Denote the concatenation of two matrices $M_{1}$ and $M_{2}$ as $$ \begin{align*} M_{12} =& \begin{bmatrix} M_{1} \\ M_{2} \end{bmatrix} \\ \Theta \left( M_{12} \right) =& \begin{bmatrix} \Theta \left( M_{1} \right) \\ \Theta \left( M_{2} \right) \end{bmatrix} \end{align*} $$
Let $A, B$ be matrices the difference of $\Xi_{1}$ and $\Xi_{2}$ from $\Xi_{12}$, respectively. $$ \Xi_{12} = \Xi_{1} - A = \Xi_{2} - B $$
Then MSE of the concatenated dataset $X_{12}$ is given by $$ \begin{align*} \varepsilon =& \left\| \dot{X}_{12} - \Theta \left( X_{12} \right) \Xi_{12} \right\| \\ =& \left\| \begin{bmatrix} \dot{X}_{1} \\ \dot{X}_{2} \end{bmatrix} - \begin{bmatrix} \Theta \left( X_{1} \right) \\ \Theta \left( X_{2} \right) \end{bmatrix} \Xi_{12} \right\| \\ =& \left\| \begin{bmatrix} \dot{X}_{1} \\ \dot{X}_{2} \end{bmatrix} - \begin{bmatrix} \Theta \left( X_{1} \right) \Xi_{12} \\ \Theta \left( X_{2} \right) \Xi_{12} \end{bmatrix} \right\| \\ =& \left\| \begin{bmatrix} \dot{X}_{1} - \Theta \left( X_{1} \right) \Xi_{12} \\ \dot{X}_{2} - \Theta \left( X_{2} \right) \Xi_{12} \end{bmatrix} \right\| \\ =& \left\| \begin{bmatrix} \dot{X}_{1} - \Theta \left( X_{1} \right) \Xi_{1} + \Theta \left( X_{1} \right) A \\ \dot{X}_{2} - \Theta \left( X_{2} \right) \Xi_{2} + \Theta \left( X_{2} \right) B \end{bmatrix} \right\| \\ =& \left\| \begin{bmatrix} \Theta \left( X_{1} \right) A \\ \Theta \left( X_{2} \right) B \end{bmatrix} \right\| \end{align*} $$ If $X_{1}$ and $X_{2}$ are from the same subsystem, then $\Xi_{12} = \Xi_{1} = \Xi_{2} \implies A = B = O$ and $\left\| \dot{X}_{12} - \Theta \left( X_{12} \right) \Xi_{12} \right\| = 0$, that is, $\Xi_{12}$ can be minimizer both datasets.
Method
- Let $s = 1$.
- Build the whole dataset $X$ by vertical concatenating all datasets and calculate MSE $\varepsilon = \left\| \dot{X} - \Theta \left( X \right) \Xi \right\|$. This MSE will be used as a threshold for stopping the algorithm.
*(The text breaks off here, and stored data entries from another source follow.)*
-- ==== Sys2Proof/Machine/Types.lean ====
section
/-!
DEFINITION. Machine/Types.lean: the units of the machine, each as plain data. The names follow spec/; each docstring
cites the rule that gives the unit.
-/
namespace Sys2Proof.Machine

/-- Trap causes (R351). -/
inductive Cause
  | illegal | regEmpty | addrTranslate | addrPerm | addrBounds | misalign | stackOverflow | nestOverflow
  | atomicLost | spawnLimit | brk | preempt | halt | noProgress | integrity | replayDiverge
  deriving DecidableEq, Repr

/-- A trap taken and not yet returned from (R351, R357, R358). `src`: 0 lane, 1 rider, 2 team. -/
structure Trap where
  cause : Cause
  src : Nat := 0
  group : Nat := 0
  split : Nat := 0
  lane : Nat := 0
  loc : U64 := 0
  addr : U64 := 0
  hidx : Nat := 0
  check : Nat := 0
  /-- the operation that raised it late; 0 for a precise trap -/
  op : Nat := 0
  deriving DecidableEq, Repr

/-- Status codes of engines (R289). -/
inductive EStatus
  | ok | badDesc | bounds | perm | translate | misalign | refused | cancelled | integrity | timeout
  deriving DecidableEq, Repr

/-- A word of FLG or of MSTAT[6:0]: the flags of R42 as bits NX, UF, OF, DZ, NV, SAT, CHK from bit 0. -/
abbrev Flags := BitVec 7

/-- A place in memory after translation. -/
inductive Place
  /-- byte `key` of memory: PEER × 2^52 + the 52-bit physical address (R144) -/
  | mem (key : Nat)
  /-- a scratchpad offset of the team (R127) -/
  | scr (off : Nat)
  /-- an accumulator offset of the team (R129) -/
  | acc (off : Nat)
  deriving DecidableEq, Repr

/-- One lane's (or the rider's) part of an access: `n` bytes at `place`. `data` and `mask` are for stores. -/
structure Part where
  lane : Nat
  place : Place
  n : Nat
  data : U128 := 0
  mask : U128 := 0
  /-- virtual address or offset, for a trap frame -/
  va : Nat := 0
  /-- the page's MODE is CACHED (R396) -/
  cached : Bool := false
  /-- POLICY of the handle (R126) -/
  policy : Nat := 0
  /-- the page's MODE is MIGRATE, with this TCLASS (R397) -/
  migrate : Option Nat := none
  done : Bool := false
  /-- the model's own: what a load read early, where only an order of narrow scope holds it back (R148) -/
  early : Option U128 := none
  /-- this access was redirected once by a FORWARD reply (R399) -/
  forwarded : Bool := false
  /-- its line failed its check value (R360) -/
  bad : Bool := false
  deriving DecidableEq, Repr

/-- How the value of a load is written (R200, R268, R275). -/
inductive LoadDst
  /-- a scalar register, zero-extended -/
  | sreg (d : Nat)
  /-- `n` bytes into lane registers from `d`, sign-extended from a byte or halfword when `sx` -/
  | vreg (d n : Nat) (sx : Bool)
  /-- LDSUB: elements of 4 bits, or of 6 bits in 8-bit slots, after `skip` bits of the part -/
  | sub (d : Nat) (six : Bool)
  deriving DecidableEq, Repr

/-- One operand of an atomic: of one lane of a run (R276, R278, R279). -/
structure AtomOperand where
  lane : Nat
  x : U64 := 0
  e : U64 := 0
  rsm : List U32 := []
  deriving DecidableEq, Repr

/-- A run: the lanes of one instruction that name one word (R337), as a member of a request (R340, R341). -/
structure Member where
  core : Nat
  ctx : Nat
  slot : Nat
  seq : Nat
  srcPeer : Nat := 0
  red : Bool
  operands : List AtomOperand
  /-- agent reference of R378: launch, TEAMID, WHO; lane and retired count of the instruction -/
  launch : Nat
  team : Nat
  who : Nat
  icnt : Nat
  recorded : Bool
  /-- a member of another module: the packet that brought it -/
  pkt : Option Packet := none
  deriving DecidableEq, Repr

/-- Where a request of the atomic service is (R335, R339). -/
inductive ReqStage
  /-- waiting for a credit of its owner -/
  | credit
  /-- on its way: the combining points still ahead -/
  | route (points : List Nat)
  /-- held in a combining entry -/
  | held
  /-- in the owner's queue -/
  | queued
  /-- sent to a peer over the fabric -/
  | sent
  deriving DecidableEq, Repr

/-- A request on its way to the atomic service that owns its word. -/
structure AtomReq where
  op : AtomOp
  ty : AtomType
  peer : Nat
  pa : Nat
  /-- the bytes of the location: (key, length) (R279) -/
  segs : List (Nat × Nat)
  /-- values after m and s in a triple (R279) -/
  rn : Nat := 0
  /-- owner: logical cluster at this module, or 0x400 + peer for a peer's service -/
  svc : Nat
  members : List Member
  stage : ReqStage
  /-- input port of the point ahead -/
  port : Nat := 0
  /-- credits of its owner that it holds: one for each request merged into it (R335) -/
  credits : Nat := 0
  /-- when it left its issuer, with its credit (R335) -/
  left : Nat := 0
  /-- tags of the members whose query has been answered meanwhile (R344) -/
  answered : List Nat := []
  /-- it was redirected once by a FORWARD reply (R399) -/
  forwarded : Bool := false
  deriving DecidableEq, Repr

/-- The share of a reply that one member receives (R342): for an integer ADD the value before the member; otherwise the value before each operand's
step, or none for the members of a combined MIN or MAX. -/
structure Share where
  member : Member
  vals : List U64
  /-- the word's line failed its check value (R360) -/
  bad : Bool := false
  deriving DecidableEq, Repr

/-- A reply on its way back (R342): it waits at the point that holds the record `cid`, or is delivered. -/
structure AtomReply where
  op : AtomOp
  ty : AtomType
  v : Nat
  shares : List Share
  cid : Option Nat
  deriving DecidableEq, Repr

/-- A combining entry of a table (R339). -/
structure CombEntry where
  point : Nat
  port : Nat
  opened : Nat
  req : Nat
  cid : Option Nat := none
  deriving DecidableEq, Repr

/-- A decombining record (R340). -/
structure DecombRec where
  cid : Nat
  tags : List (Nat × Nat × Nat × Nat)
  srcPeers : List Nat
  ports : List Nat
  prefixes : List U64
  lost : Bool := false
  deriving DecidableEq, Repr

/-- An entry of a reply journal (R344). -/
structure JournalEntry where
  svc : Nat
  time : Nat
  share : Share
  op : AtomOp
  ty : AtomType
  v : Nat
  deriving DecidableEq, Repr

/-- A return slot of a core (R337). -/
structure RetSlot where
  seq : Nat
  team : Nat
  op : Nat
  lanes : List Nat
  /-- an integer ADD run: each lane's prefix of the run's operands -/
  prefixes : List U64 := []
  /-- when its request or its last query left, or, while `held`, how long ago that was by then; a request without a credit has not left -/
  sent : Nat
  left : Bool := false
  asked : Bool := false
  /-- the request that it waits for, as it was issued -/
  run : Option AtomReq := none
  peer : Nat
  pa : Nat
  va : Nat
  svc : Nat
  /-- the plane the request waits on is being remapped: the query timer stands still (R394) -/
  held : Bool := false
  deriving DecidableEq, Repr

/-- A condition monitor of an L2 slice (R140), in install order. -/
structure Monitor where
  key : Nat
  n : Nat
  team : Nat
  op : Nat
  deriving DecidableEq, Repr

/-- One lane's wait of a WAITCMP or SWAITCMP. -/
structure WaitPart where
  lane : Nat
  key : Nat
  val : U64
  polls : Bool
  lastPoll : Nat
  got : Option U64 := none
  va : Nat := 0
  /-- the page's MODE is CACHED (R159), and the handle's POLICY (R126) -/
  cached : Bool := false
  policy : Nat := 0
  /-- the TCLASS of a MIGRATE page (R397) -/
  migrate : Option Nat := none
  forwarded : Bool := false
  deriving DecidableEq, Repr

/-- A layout record, read and validated (R319). -/
structure LayoutRec where
  pad : U32
  swsel : Nat
  swz : Nat
  efmt : Fmt
  rank : Nat
  box : List Nat
  str : List Nat
  deriving DecidableEq, Repr

/-- One end of a copy: handle memory through the entry read at issue, or a scratchpad offset. -/
inductive CopyEnd
  | handle (root nh : Nat) (h : Nat) (entry : List U64) (off : Nat)
  | scratch (off : Nat)
  /-- COPY packet: a virtual address of the queue's context -/
  | virt (root : Nat) (va : Nat)
  deriving DecidableEq, Repr

/-- A page of 64 KiB that an operation in flight reaches through a handle, as its table entries gave it at issue (R162): where it lies, or why an
access to it fails. -/
structure PageAt where
  page : Nat
  key : Nat := 0
  mode : Nat := 0
  tclass : Nat := 0
  fault : Option EStatus := none
  /-- an access to it was redirected once by a FORWARD reply (R399) -/
  forwarded : Bool := false
  deriving DecidableEq, Repr

/-- A receiver of a CPYM (R293, R294). -/
structure Receiver where
  bit : Nat
  core : Nat
  team : Nat
  /-- none: not arrived; some (serial of the accepting team, or none when refused) -/
  decided : Option (Option Nat) := none
  landed : List Nat := []
  /-- refused by a save while landing -/
  cut : Bool := false
  deriving DecidableEq, Repr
- Take an arbitrary dataset $X_{i}$ and calculate MSE $\varepsilon_{ik} = \left\| \dot{X}_{ik} - \Theta \left( X_{ik} \right) \Xi \right\|$ for all indices $k$. Note that $\varepsilon_{ik}$ indicates how much the $k$-th dataset is different from the $i$-th dataset.
- Find $j = \argmax_{k} \varepsilon_{ik}$ and calculate MSE $\varepsilon_{jk} = \left\| \dot{X}_{jk} - \Theta \left( X_{jk} \right) \Xi \right\|$ for all indices $k$. If $\varepsilon_{jk} < \varepsilon$, then we conclude that the most different dataset $X_{j}$ is similar to the $X_{i}$ so there is no more need to check the $j$-th dataset.
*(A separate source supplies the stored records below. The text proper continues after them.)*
-- ==== Sys2Proof/Machine/Flags.lean ====
section
/-!
DEFINITION. Machine/Flags.lean: the bits of FLG and of MSTAT, and how instructions raise and clear them (R42, R43, R290).
-/
namespace Sys2Proof.Machine

/-- Flag bits of FLG (R42). -/
def flNX : Flags := 0x01#7
def flUF : Flags := 0x02#7
def flOF : Flags := 0x04#7
def flDZ : Flags := 0x08#7
def flNV : Flags := 0x10#7
def flSAT : Flags := 0x20#7
def flCHK : Flags := 0x40#7

/-- A flag when a condition holds. -/
def flagIf (b : Bool) (f : Flags) : Flags := if b then f else 0

/-- The flags of several elements together (R43). -/
def joinFlags (fs : List Flags) : Flags := fs.foldl (· ||| ·) 0

/-- FLG with some flags raised: bits are sticky (R42). -/
def Group.raise (x : Group) (f : Flags) : Group := { x with flg := x.flg ||| f, raised := x.raised ||| f }
/-- FLG with the flags of an instruction that a split issued earlier, as its results land. -/
def Group.landFlags (x : Group) (sp : Nat) (f : Flags) : Group := { x with flg := x.flg ||| f, landed := x.landed ++ [(sp, f)] }
/-- What other splits have raised in this cycle, by issuing or landing: a CLRFLG of `sp` comes first in its split's order in this cycle, but after
the instructions whose results landed for it (R43, R265). -/
def Group.raisedBeside (x : Group) (sp : Nat) : Flags := x.raised ||| joinFlags ((x.landed.filter fun y => y.1 != sp).map (·.2))
/-- CLRFLG: the bits of a mask are cleared, but for those that others have raised in this cycle. -/
def Group.clearFlags (x : Group) (sp : Nat) (m : BitVec 7) : Group := { x with flg := x.flg &&& (~~~m ||| x.raisedBeside sp) }

/-- Raises flags in a group of a team. -/
def State.raiseFlags (s : State) (tk g : Nat) (f : Flags) : State := s.modGroup tk g fun x => x.raise f

/-- Raises flags of the matrix engine in the team's MSTAT (R290). -/
def Team.raiseMstat (t : Team) (f : Flags) : Team := { t with mstat := t.mstat ||| f.setWidth 32 }

end Sys2Proof.Machine
end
- Compare $\varepsilon_{ik}$ and $\varepsilon_{jk}$ for all indices $k$. If $\varepsilon_{ik} < \varepsilon_{jk}$, then $i$-th dataset is a candidate dataset from the $s$-th subsystem. This step separates the datasets into two groups: candidates and non-candidates.
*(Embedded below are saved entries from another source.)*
-- ==== Sys2Proof/Machine/AtomService.lean ====
section
/-!
DEFINITION. Machine/AtomService.lean: the atomic services, combining, replies and the journal (R334 to R345), and the combining
packets that carry requests between modules (R349, R350).
-/
namespace Sys2Proof.Machine

/-! Packets (R349, R350, R392). -/

def tagOf (m : Member) : Nat := m.core * 2 ^ 31 + m.ctx * 2 ^ 24 + m.slot * 2 ^ 16 + m.seq
def tagCore (t : Nat) : Nat := bitsOf t 39 31
def tagCtx (t : Nat) : Nat := bitsOf t 30 24
def tagSlot (t : Nat) : Nat := bitsOf t 23 16
def tagSeq (t : Nat) : Nat := bitsOf t 15 0

/-- The module's peer number, 0 before the pod command. -/
def State.selfPeer (s : State) : Nat := s.fab.self.getD 0

/-- Sends a packet on the plane of its address; a packet for a dead plane waits at the port (R391, R392, R394). -/
def State.sendPacket (s : State) (p : Packet) : State :=
  let pl := s.planeNow p.addr
  let p := { p with src := s.selfPeer, plane := pl }
  if s.fab.dead.contains pl then { s with fab := { s.fab with held := s.fab.held ++ [p] } }
  else
    let seq := (sparseGet 0 s.fab.pseqOut pl + 1) % 2 ^ 16
    let p := { p with pseq := seq }
    { s with fab := { s.fab with pseqOut := sparsePut pl seq s.fab.pseqOut, out := s.fab.out ++ [p], unacked := s.fab.unacked ++ [p] } }

/-- A packet of a type, to a peer, for an address. -/
def packetFor (ptype dst addr : Nat) : Packet :=
  { ptype := ptype, src := 0, dst := dst, plane := 0, opc := 0, ty := 0, det := false, n := 0, rn := 0, addr := addr, rid := 0, pseq := 0, cid := 0,
    status := 0, members := [], payload := [] }

def opCode (o : AtomOp) : Nat := (encodeAtomOp o).toNat
def tyCode (t : AtomType) : Nat := (encodeAtomType t).toNat

/-- The bytes of a packet as its plane carries them: the header, the member records, the payload (R349, R350). -/
def packetBytes (p : Packet) : List Byte :=
  let word0 := p.ptype % 256 * 2 ^ 56 + p.src % 256 * 2 ^ 48 + p.dst % 256 * 2 ^ 40 + p.plane % 16 * 2 ^ 36 + p.opc % 16 * 2 ^ 32 + p.ty % 4 * 2 ^ 30
    + (if p.det then 2 ^ 29 else 0) + p.members.length % 32 * 2 ^ 24 + p.n % 256 * 2 ^ 16 + p.rn % 256 * 2 ^ 8
  bytesOf word0 8 ++ bytesOf p.addr 8 ++ bytesOf (p.rid % 2 ^ 16 * 2 ^ 48 + p.pseq % 2 ^ 16 * 2 ^ 32 + p.cid % 2 ^ 32) 8 ++ bytesOf (p.status % 256) 8
    ++ p.members.flatMap (fun m => bytesOf (m.1 % 2 ^ 40 * 2 ^ 24 + m.2.1 % 256 * 2 ^ 16 + m.2.2.1 % 256 * 2 ^ 8) 8 ++ bytesOf m.2.2.2.toNat 8)
    ++ p.payload

/-- A packet from its bytes: none where its PTYPE is unassigned, a reserved field is set or its records are cut short (R349, R350). -/
def packetOf (bs : List Byte) : Option Packet :=
  let word (i : Nat) : Nat := ofBytes ((bs.drop (8 * i)).take 8)
  let nmem := bitsOf (word 0) 28 24
  let ptype := bitsOf (word 0) 63 56
  let recs := (List.range nmem).map fun i => (word (4 + 2 * i), word (5 + 2 * i))
  let reserved := bitsOf (word 0) 7 0 + bitsOf (word 1) 63 52 + bitsOf (word 3) 63 8 + recs.foldl (fun a r => a + bitsOf r.1 7 0) 0
  if bs.length < 32 + 16 * nmem ∨ 16 < nmem ∨ ptype = 0 ∨ 8 < ptype ∨ bitsOf (word 0) 31 30 = 3 ∨ reserved ≠ 0 then none
  else some {
    ptype := ptype, src := bitsOf (word 0) 55 48, dst := bitsOf (word 0) 47 40, plane := bitsOf (word 0) 39 36, opc := bitsOf (word 0) 35 32,
    ty := bitsOf (word 0) 31 30, det := bitsOf (word 0) 29 29 == 1, n := bitsOf (word 0) 23 16, rn := bitsOf (word 0) 15 8,
    addr := bitsOf (word 1) 51 0, rid := bitsOf (word 2) 63 48, pseq := bitsOf (word 2) 47 32, cid := bitsOf (word 2) 31 0,
    status := bitsOf (word 3) 7 0
    members := recs.map fun r => (bitsOf r.1 63 24, bitsOf r.1 23 16, bitsOf r.1 15 8, BitVec.ofNat 64 r.2)
    payload := bs.drop (32 + 16 * nmem) }

/-- Values of a type as payload bytes, and back. -/
def packVals (n : Nat) (vs : List U64) : List Byte := vs.flatMap fun x => bytesOf x.toNat n
def unpackVals (n : Nat) (bs : List Byte) : List U64 := (List.range (bs.length / n)).map fun i => BitVec.ofNat 64 (ofBytes ((bs.drop (n * i)).take n))

/-! One step of a word's serial order (R202, R277). -/

/-- The new value of a word. -/
def atomNew (op : AtomOp) (ty : AtomType) (m x e : U64) : U64 :=
  let n := 8 * atomBytes ty
  let w (v : Int) : U64 := BitVec.ofNat 64 (wrapTo n v)
  let um := m.toNat % 2 ^ n
  let ux := x.toNat % 2 ^ n
  let sm := signedOf n m.toNat
  let sx := signedOf n x.toNat
  if ty = .f32 then
    match op with
    | .add => BitVec.ofNat 64 (floatOp .f32 .add .rne false false um ux 0).1
    | .min => BitVec.ofNat 64 (floatMinMax .f32 false false um ux).1
    | _ => BitVec.ofNat 64 (floatMinMax .f32 true false um ux).1
  else
    match op with
    | .add => w (um + ux)
    | .sub => w ((um : Int) - ux)
    | .min => if sx < sm then x else m
    | .max => if sm < sx then x else m
    | .minu => if ux < um then x else m
    | .maxu => if um < ux then x else m
    | .and => m &&& x
    | .or => m ||| x
    | .xor => m ^^^ x
    | .exch => x
    | .incw => if um ≥ ux then 0 else w (um + 1)
    | .cas => if um = e.toNat % 2 ^ n then x else m
    | .rsm => m

/-- The bytes of a location, and writing them (R279). -/
def State.segBytes (s : State) (segs : List (Nat × Nat)) : List Byte := segs.flatMap fun g => s.bytesAt g.1 g.2
def State.putSegs (s : State) (die : Option Nat) : List (Nat × Nat) → List Byte → State
  | [], _ => s
  | (k, n) :: l, bs => ((s.writeLong die k (n + 1) (bs.take n)).1).putSegs die l (bs.drop n)

/-- One operand's step: the values before it, and the state after it. Writing retests the line's monitors (R336, R140). -/
def State.atomStep (s : State) (die : Option Nat) (q : AtomReq) (o : AtomOperand) : List U64 × State :=
  let old := s.segBytes q.segs
  if q.op = .rsm then
    let words := unpackVals 4 (old.take (4 * (q.rn + 2)))
    (words, s.putSegs die q.segs ((rsmMerge (words.map lo32) o.rsm).1.flatMap fun w => bytesOf w.toNat 4))
  else
    let m := BitVec.ofNat 64 (ofBytes old)
    ([m], s.putSegs die q.segs (bytesOf (atomNew q.op q.ty m o.x o.e).toNat (atomBytes q.ty)))

def stepOperands (die : Option Nat) (q : AtomReq) : List AtomOperand → List U64 → State → List U64 × State
  | [], acc, s => (acc, s)
  | o :: l, acc, s => let (v, s) := s.atomStep die q o
                      stepOperands die q l (acc ++ v) s

/-- The operation that holds a member's return slot. -/
def State.slotOp (s : State) (m : Member) : Option (Nat × Team × Op × RetSlot) :=
  if m.srcPeer ≠ 0 then none else
    match sparseFind m.slot (s.core m.core).slots with
    | none => none
    | some sl =>
        if sl.seq ≠ m.seq then none else
          match s.teamBySerial sl.team with
          | none => none
          | some (tk, t) => (t.op? sl.op).map fun o => (tk, t, o, sl)

/-- The die that a member's writes come from. -/
def State.memberDie (s : State) (m : Member) : Option Nat := if m.srcPeer = 0 then some (s.dieOf m.core) else none

/-- What a member already sees at its word performs before its steps, and what others have read of it early no longer counts (R148); its line's
readers take over what its team's releases cover (R156). None while a replay holds it. -/
def State.beforeSteps (s : State) (q : AtomReq) (m : Member) : Option State :=
  let drained : Option State := match s.slotOp m with
    | some (tk, t, o, _) => (s.drainSeen t o (q.segs.map fun g => (Place.mem g.1, g.2))).map fun s =>
        let s := q.segs.foldl (fun (s : State) g => s.noteWriter t g.1) s
        s.modTeam tk fun t => t.modOp o.id fun o => { o with routed := true }
    | none => some s
  let need (s : State) (t' : Team) (o' : Op) : Nat := match s.slotOp m with
    | some (_, t, o, _) => reachTo t' o' s t o
    | none => if m.srcPeer = 0 then 7 else 8
  drained.map fun s => q.segs.foldl (fun (s : State) g => s.dropSamples (need s) g.1 g.2) s

/-- Whether a request's operands are summed as they travel: an integer ADD (R339). -/
def AtomReq.sums (q : AtomReq) : Bool := q.op == .add && q.ty != .f32

/-- The members' steps in member order (R336), with each member's share. -/
def stepMembers (q : AtomReq) : List Member → List Share → State → Option (List Share × State)
  | [], acc, s => some (acc, s)
  | m :: l, acc, s =>
      match s.beforeSteps q m with
      | none => none
      | some s =>
          let (vs, s) := stepOperands (s.memberDie m) q m.operands [] s
          stepMembers q l (acc ++ [{ member := m, vals := if q.sums then vs.take 1 else vs, bad := q.segs.any fun g => s.lineBad g.1 }]) s

/-! Combining (R338 to R340). -/

/-- The points on a request's way: routers are 0 to 75, the fabric port of plane p is 0x100 + p, its switch 0x200 + p. Input ports of a point:
0 to 3 the cores of a router's cluster, 4 to 7 what other points send. -/
def portPoint (p : Nat) : Nat := 0x100 + p
def switchPoint (p : Nat) : Nat := 0x200 + p

/-- A request's operation, and whether it may combine at a point (R338): no scalar request does, whose tag names a rider's context (R341). -/
def AtomReq.combines (q : AtomReq) (point : Nat) : Bool :=
  let lanes := q.members.all fun m => decide (m.ctx < 64)
  let reds := q.members.all (·.red)
  lanes && match q.op with
    | .add => true
    | .min | .max | .minu | .maxu => reds && q.ty != .f32
    | .rsm => decide (0x100 ≤ point)
    | _ => false

def AtomReq.sameKey (a b : AtomReq) : Bool := a.peer == b.peer && a.pa == b.pa && a.op == b.op && a.ty == b.ty && a.rn == b.rn

/-- List operands of a request, F32 ADD operands or RSM triples, and the bytes of one. -/
def AtomReq.listed (q : AtomReq) : Nat := if q.ty = .f32 then q.members.foldl (fun n m => n + m.operands.length) 0 else 0
def AtomReq.listBytes (q : AtomReq) : Nat := if q.ty ≠ .f32 then 0 else if q.op = .rsm then 4 * (q.rn + 2) else 4

/-- Bytes of the packet a combining request would be. -/
def AtomReq.bytes (q : AtomReq) : Nat := 32 + 16 * q.members.length + q.listBytes * q.listed

/-- Bytes of nine flits (R393). -/
def nineFlits : Nat := 9 * 64

/-- A merge within the limits of R339. -/
def AtomReq.fits (a b : AtomReq) (point : Nat) : Bool :=
  decide (a.members.length + b.members.length ≤ 16) && decide (a.listed + b.listed ≤ 32)
    && (decide (point < 0x100) || decide (a.bytes + b.bytes - 32 ≤ nineFlits))

/-- An entry is full, or no further merge is possible (R339). -/
def AtomReq.entryFull (q : AtomReq) (point : Nat) : Bool :=
  decide (16 ≤ q.members.length) || decide (32 ≤ q.listed) || (decide (0x100 ≤ point) && decide (nineFlits < q.bytes + 16 + q.listBytes))

/-- Sum of integer operands, or the number of list operands (R340). -/
def Member.weight (q : AtomReq) (m : Member) : Nat :=
  if q.ty = .f32 then m.operands.length
  else if q.op = .add then m.operands.foldl (fun a o => (a + o.x.toNat) % 2 ^ (8 * atomBytes q.ty)) 0
  else 0

def prefixesFrom (q : AtomReq) (start : Nat) : List Member → List U64
  | [] => []
  | m :: l => BitVec.ofNat 64 start :: prefixesFrom q ((start + m.weight q) % 2 ^ (if q.sums then 8 * atomBytes q.ty else 64)) l

/-- The record of a merge: the members, each with the port it arrived on. -/
def recordOf (cid : Nat) (q : AtomReq) (ports : List Nat) (lost : Bool) : DecombRec :=
  { cid := cid, tags := q.members.map fun m => (m.core, m.ctx, m.slot, m.seq), srcPeers := q.members.map (·.srcPeer), ports := ports,
    prefixes := prefixesFrom q 0 q.members, lost := lost }

/-- A run's operand as one integer: summed, or folded (R339). -/
def Member.folded (q : AtomReq) (m : Member) : U64 :=
  if q.op = .add then BitVec.ofNat 64 (m.weight q)
  else match m.operands with
    | [] => 0
    | o :: l => l.foldl (fun a x => atomNew q.op q.ty a x.x 0) o.x

/-- Whether each run of a request is one integer operand in its packet. -/
def AtomReq.oneOperand (q : AtomReq) : Bool :=
  q.ty != .f32 && match q.op with
    | .add => true
    | .min | .max | .minu | .maxu => q.members.all (·.red)
    | _ => false

/-- Operands of a run in the order a packet carries them: of CAS the new value, then the expected one. -/
def Member.listOperands (q : AtomReq) (m : Member) : List U64 := m.operands.flatMap fun o => if q.op = .cas then [o.x, o.e] else [o.x]

/-- The operand in the member record of a run (R350). -/
def AtomReq.operandOf (q : AtomReq) (m : Member) : U64 :=
  if q.ty = .f32 then 0 else if q.oneOperand then m.folded q else nth (m.listOperands q) 0 0

/-- The member record of a run. -/
def AtomReq.recordFor (q : AtomReq) (self : Nat) (m : Member) : Nat × Nat × Nat × U64 := (tagOf m, self, m.operands.length, q.operandOf m)

/-- A member as the owner at another module is told of it (R375, R378). -/
def Member.agent (m : Member) : RemoteAgent :=
  { recorded := m.recorded, launch := m.launch, team := m.team, who := m.who, lane := (m.operands.head?.map (·.lane)).getD 0, icnt := m.icnt }

/-- The AREQ of a request (R350). DESIGN CHOICE (log entry 11): a run of several operands that neither sum nor fold carries its first operand in its
record, and the others, with the expected values of CAS, in the payload. -/
def AtomReq.packet (q : AtomReq) (self cid : Nat) : Packet :=
  let n := atomBytes q.ty
  { packetFor 0x01 q.peer q.pa with
    opc := opCode q.op, ty := tyCode q.ty, rn := q.rn, cid := cid
    members := q.members.map (q.recordFor self)
    agents := q.members.map Member.agent
    payload := if q.oneOperand then []
      else if q.op = .rsm then packVals 4 (q.members.flatMap fun m => m.operands.flatMap fun o => o.rsm.map fun w => w.setWidth 64)
      else packVals n (q.members.flatMap fun m => (m.listOperands q).drop (if q.ty = .f32 then 0 else 1)) }

/-- The outermost record that holds a run. -/
def outerRecord (rs : List DecombRec) (m : Member) : Option DecombRec :=
  (rs.filter fun r => (r.tags.zip r.srcPeers).contains ((m.core, m.ctx, m.slot, m.seq), m.srcPeer)).foldl (fun b r => match b with
    | none => some r
    | some x => if x.tags.length < r.tags.length then some r else b) none

def AtomNet.outerCid (n : AtomNet) (ms : List Member) : Option Nat :=
  match ms with
  | [] => none
  | m :: _ => (outerRecord n.recs m).map (·.cid)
- In the candidate group, pick the dataset with the largest MSE $l = \argmax_{k} \varepsilon_{ik}$ and calculate $\varepsilon_{lj}$ for all indices $j$. If $\varepsilon_{il} > \min_{j} \left\{ \varepsilon_{lj} \right\}$, then non-candidates group has at least one dataset that is more similar than the $i$-th dataset and $l$-th dataset is not a candidate dataset anymore. We repeat this step until $\varepsilon_{il} < \min_{j} \left\{ \varepsilon_{lj} \right\}$.
- If $\varepsilon_{il} < \min_{j} \left\{ \varepsilon_{lj} \right\}$, then we conclude that the datasets in candidates group are from $s$-th subsystem and remove the datasets.
- Update $s \gets s + 1$ and repeat step 2 until all datasets are labeled.